= 1990 European Athletics Indoor Championships – Men's 60 metres hurdles =

The men's 60 metres hurdles event at the 1990 European Athletics Indoor Championships was held in Kelvin Hall on 4 March.

==Medalists==

| Gold | Silver | Bronze |
|---|---|---|
| Igors Kazanovs Soviet Union | Tony Jarrett Great Britain | Florian Schwarthoff West Germany |

==Results==
===Heats===
First 2 from each heat (Q) and the next 2 fastest (q) qualified for the semifinals.

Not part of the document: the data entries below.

-- ==== Sys2Proof/Certificates/Slice0/Obligations.lean ====
section
/-! DEFINITION. The statements about the model, each one a proposition. -/

open Sys2Proof Sys2Proof.Machine

/-- For every command c and state s, a step of s with c at the front of its queue is exec of c on s with the rest of the queue; a step on an empty queue
leaves the state as it is. That the queue is first in, first out and that the block idles on an empty one are the model's choices (assumption log
2). For every command and every state, exec answers a next state with the same waiting commands: there is no command on which the block stops. A
command that cannot arise in a state changes nothing (the model's choice, assumption log 5). -/
def Obligations.StepTakesFront : Prop :=
  (∀ (s : State) (c : Instr) (q : List Instr), step { s with pending := c :: q } = exec c { s with pending := q }) ∧
  (∀ (s : State), s.pending = [] → step s = .next s) ∧
  (∀ (i : Instr) (s : State), ∃ t, exec i s = .next t ∧ t.pending = s.pending)

/-- For every state s, not only those that runs reach: if a step answers next t, the mode of t is that of s or one that Table 20.4 allows from it. No
command, whoever sends it and whatever its operands, makes another change of mode. -/
def Obligations.ModeFollowsTable : Prop :=
  ∀ (s t : State), step s = .next t → t.dev.pwr.mode = s.dev.pwr.mode ∨ legalMove s.dev.pwr.mode t.dev.pwr.mode = true

/-- For every state whose record of host memory is in canonical form (addresses strictly rising, no byte listed that holds the value of an unlisted
one): if a step answers next t, the record of t is in canonical form, so that equal memories are equal data. That an unlisted byte reads 0 is the
model's choice (assumption log 10). -/
def Obligations.HostMemoryCanonical : Prop :=
  ∀ (s t : State), hostMemOk s ∧ step s = .next t → hostMemOk t

/-- For every state s: if a step answers next t, every bit of the key hashes and of CUST_AES that is programmed in s is programmed in t, CUST_PROV and
DBG_PERM_LOCK stay set once they are set, and no count of SVN_FUSE goes down; resets, cuts of power and live updates included. If the map is locked
in s and a step answers next t, the map is locked in t, or t is in RESET, BOOT or SLEEP; so no command of READY, SCAN, HOLD, CALIBRATE or SAFE opens
it. -/
def Obligations.SecurityInvariants : Prop :=
  (∀ (s t : State), step s = .next t → fusesKept s.dev t.dev) ∧
  (∀ (s t : State), s.dev.sec.mapLocked = true ∧ step s = .next t → t.dev.sec.mapLocked = true ∨ t.dev.pwr.mode = .reset ∨ t.dev.pwr.mode = .boot ∨ t.dev.pwr.mode = .sleep)

/-- A command that is none of those that mayWriteHost names (deliveries and completion entries, messages, reads with a buffer, and what lets waiting
entries and messages go) leaves every byte of host memory as it was, in every state. A command that is none of those that mayChangeSecurity names
leaves the slots, the fuses, the lock of the map, the debug scopes, VIOLATIONS and all other state of security as they were, in every state. -/
def Obligations.WholeFamiliesLeaveAlone : Prop :=
  (∀ (i : Instr) (s t : State), mayWriteHost i = false ∧ exec i s = .next t → t.dev.hostMem = s.dev.hostMem) ∧
  (∀ (i : Instr) (s t : State), mayChangeSecurity i = false ∧ exec i s = .next t → t.dev.sec = s.dev.sec)

/-- State.reset is in RESET with no command waiting; no session is open, no tag outstanding and no event held; no line is in progress and none on its
way; every Meoner object holds its reset words; the interrupt controller delivers nothing and no source is pending; Taproot watches input 0 with
every SENSE at 1; MBX_TMO is 1000 and internal mailbox 8 leads from core 0 to core 3 (Table 13.8); no stream ring and no completion queue is
enabled; the axes have no move and their bridges are off. Where the spec gives no value it is the model's (assumption log 6, 67). State.reset lists
no byte of host memory, so its record is in canonical form, and every address reads 0 (assumption log 10). -/
def Obligations.ResetState : Prop :=
  (State.reset.pending = [] ∧ State.reset.dev.pwr.mode = .reset ∧ State.reset.dev.mnr.open_ = false ∧ State.reset.dev.mnr.tags = [] ∧ State.reset.dev.mnr.events = [] ∧ State.reset.dev.spn.line = none ∧ State.reset.dev.lines = [] ∧ State.reset.dev.objs = [] ∧ State.reset.dev.ic.deliver = false ∧ (∀ n, (State.reset.dev.ic.src n).pending = false) ∧ State.reset.dev.tap.watch = 1 ∧ (∀ i, i < 32 → tapSense i State.reset.dev = 1) ∧ State.reset.dev.mbx.mbxTmo = 1000 ∧ (mbiAt 8 State.reset.dev).sender = 0 ∧ (mbiAt 8 State.reset.dev).receiver = 3 ∧ State.reset.dev.hs.ring.all (fun r => !r.en) = true ∧ State.reset.dev.hs.cq.all (fun q => !q.en) = true ∧ State.reset.dev.shu.ax.all (fun a => a.q.isEmpty && !a.bridge) = true) ∧
  (hostMemOk State.reset ∧ ∀ a, Memory.read State.reset.dev.hostMem a = 0)

/-- The source that a claim of a target returns is offered to that target (R420), no offered source has a higher PRIO, and among those of its PRIO it
has the lowest ID (R421); and a claim returns none only when no source is offered. The premise is the canonical form of the controller's table of
source states, which every write of a sparse map keeps. -/
def Obligations.ClaimTakesBestOffered : Prop :=
  (∀ (c : Ic) (e n : Nat), Sparse.wf {} c.st = true → c.best e = some n → c.offered e n = true ∧ ∀ m, c.offered e m = true → c.prio m < c.prio n ∨ (c.prio m = c.prio n ∧ n ≤ m)) ∧
  (∀ (c : Ic) (e : Nat), c.best e = none → ∀ m, c.offered e m = false)

/-- Where endpoint e executes, IC_CLAIM with an offered source n makes n ACTIVE for e, clears its PENDING and ARRIVALS, and returns n with its ARRIVALS
in [19:16]; with none offered it returns 1023 if the output of e was asserted in the cycle before, else 0. IC_COMPLETE of a source that is ACTIVE
with CLAIMANT e releases it; any other write counts in BAD_COMPLETE. Nothing but the controller changes, save that what an earlier read of IC_CLAIM
by e returned stands from then on. Two events of one cycle of 750 MHz act in the order of R424, from what stood before the cycle. Rows: icClaim,
icComplete. -/
def Obligations.InterruptClaimComplete : Prop :=
  (∀ (s : State) (e : Fin 5) (t n : Nat), endpointRuns e.val s.dev = true → s.dev.ic.best e.val = some n → newCycle t s.dev → exec (.icClaim e t) s = .next { s with dev := (freshCycle t (.claim e.val) (claimStands e.val s.dev)).uIc fun c => { c.setSrc n { c.src n with active := true, claimant := e.val, arrivals := 0, pending := false } with lastClaim := put c.lastClaim e.val (n + 65536 * (c.src n).arrivals) } }) ∧
  (∀ (s : State) (e : Fin 5) (t : Nat), endpointRuns e.val s.dev = true → s.dev.ic.best e.val = none → newCycle t s.dev → exec (.icClaim e t) s = .next { s with dev := (freshCycle t (.claim e.val) (claimStands e.val s.dev)).uIc fun c => { c with lastClaim := put c.lastClaim e.val (if bit s.dev.ic.outputs e.val then 1023 else 0) } }) ∧
  (∀ (s : State) (e : Fin 5) (n : Fin 1024) (t : Nat), endpointRuns e.val s.dev = true → 1 ≤ n.val ∧ n.val < 512 ∧ (s.dev.ic.src n.val).active = true ∧ (s.dev.ic.src n.val).claimant = e.val → newCycle t s.dev → exec (.icComplete e n t) s = .next { s with dev := (freshCycle t (.complete e.val n.val) s.dev).uIc fun c => c.setSrc n.val { c.src n.val with active := false, pending := if c.sense n.val = 0 then (c.src n.val).input else (c.src n.val).pending } }) ∧
  (∀ (s : State) (e : Fin 5) (n : Fin 1024) (t : Nat), endpointRuns e.val s.dev = true → ¬(1 ≤ n.val ∧ n.val < 512 ∧ (s.dev.ic.src n.val).active = true ∧ (s.dev.ic.src n.val).claimant = e.val) → newCycle t s.dev → exec (.icComplete e n t) s = .next { s with dev := (freshCycle t (.complete e.val n.val) s.dev).uIc fun c => { c with badComplete := sat16 c.badComplete } }) ∧
  (∀ (c : Ic) (n m : Nat) (e f : IcEv), cycle750 n = cycle750 m ∧ (cycle750 c.evAt ≠ cycle750 n ∨ c.evs = []) → (c.cycle n e).cycle m f = c.replay c.snap m (if e.rank ≤ f.rank then [e, f] else [f, e]))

| Rank | Heat | Name | Nationality | Time | Notes |
|---|---|---|---|---|---|
| 1 | 1 | Tony Jarrett | Great Britain | 7.54 | Q |
| 2 | 4 | Tomasz Nagórka | Poland | 7.60 | Q |
| 3 | 5 | Jiří Hudec | Czechoslovakia | 7.71 | Q |
| 4 | 2 | Dietmar Koszewski | West Germany | 7.75 | Q |
| 4 | 5 | Stefan Mattern | West Germany | 7.75 | Q |
| 6 | 4 | Igors Kazanovs | Soviet Union | 7.77 | Q |
| 7 | 1 | Thomas J. Kearns | Ireland | 7.80 | Q |
| 8 | 1 | Florian Schwarthoff | West Germany | 7.80 | q |
| 9 | 2 | Liviu Giurgian | Romania | 7.81 | Q |
| 10 | 3 | Carles Sala | Spain | 7.82 | Q |
| 11 | 3 | Laurent Ottoz | Italy | 7.82 | Q |
| 12 | 2 | Dan Philibert | France | 7.82 | q |
| 12 | 4 | Mike Fenner | East Germany | 7.82 |  |
| 14 | 3 | Hugh Teape | Great Britain | 7.83 |  |
| 15 | 1 | Javier Moracho | Spain | 7.84 |  |
| 16 | 5 | Idriss Gonschinska | East Germany | 7.89 |  |
| 17 | 2 | Ulf Söderman | Sweden | 7.90 |  |
| 18 | 2 | Holger Pohland | East Germany | 7.93 |  |
| 18 | 5 | Niklas Eriksson | Sweden | 7.93 |  |
| 20 | 4 | Sébastien Thibault | France | 7.94 |  |
| 21 | 1 | Per Nicolaisen | Norway | 7.99 |  |
| 21 | 4 | Igor Kováč | Czechoslovakia | 7.99 |  |
| 23 | 3 | Michael Loizias | Cyprus | 8.45 |  |
| 24 | 3 | Aleš Höffer | Czechoslovakia | 8.50 |  |
|  | 3 | Philippe Tourret | France | DNF |  |
|  | 5 | David Nelson | Great Britain | DNF |  |

===Semifinals===
First 2 from each semifinal (Q) and the next 2 fastest (q) qualified for the final.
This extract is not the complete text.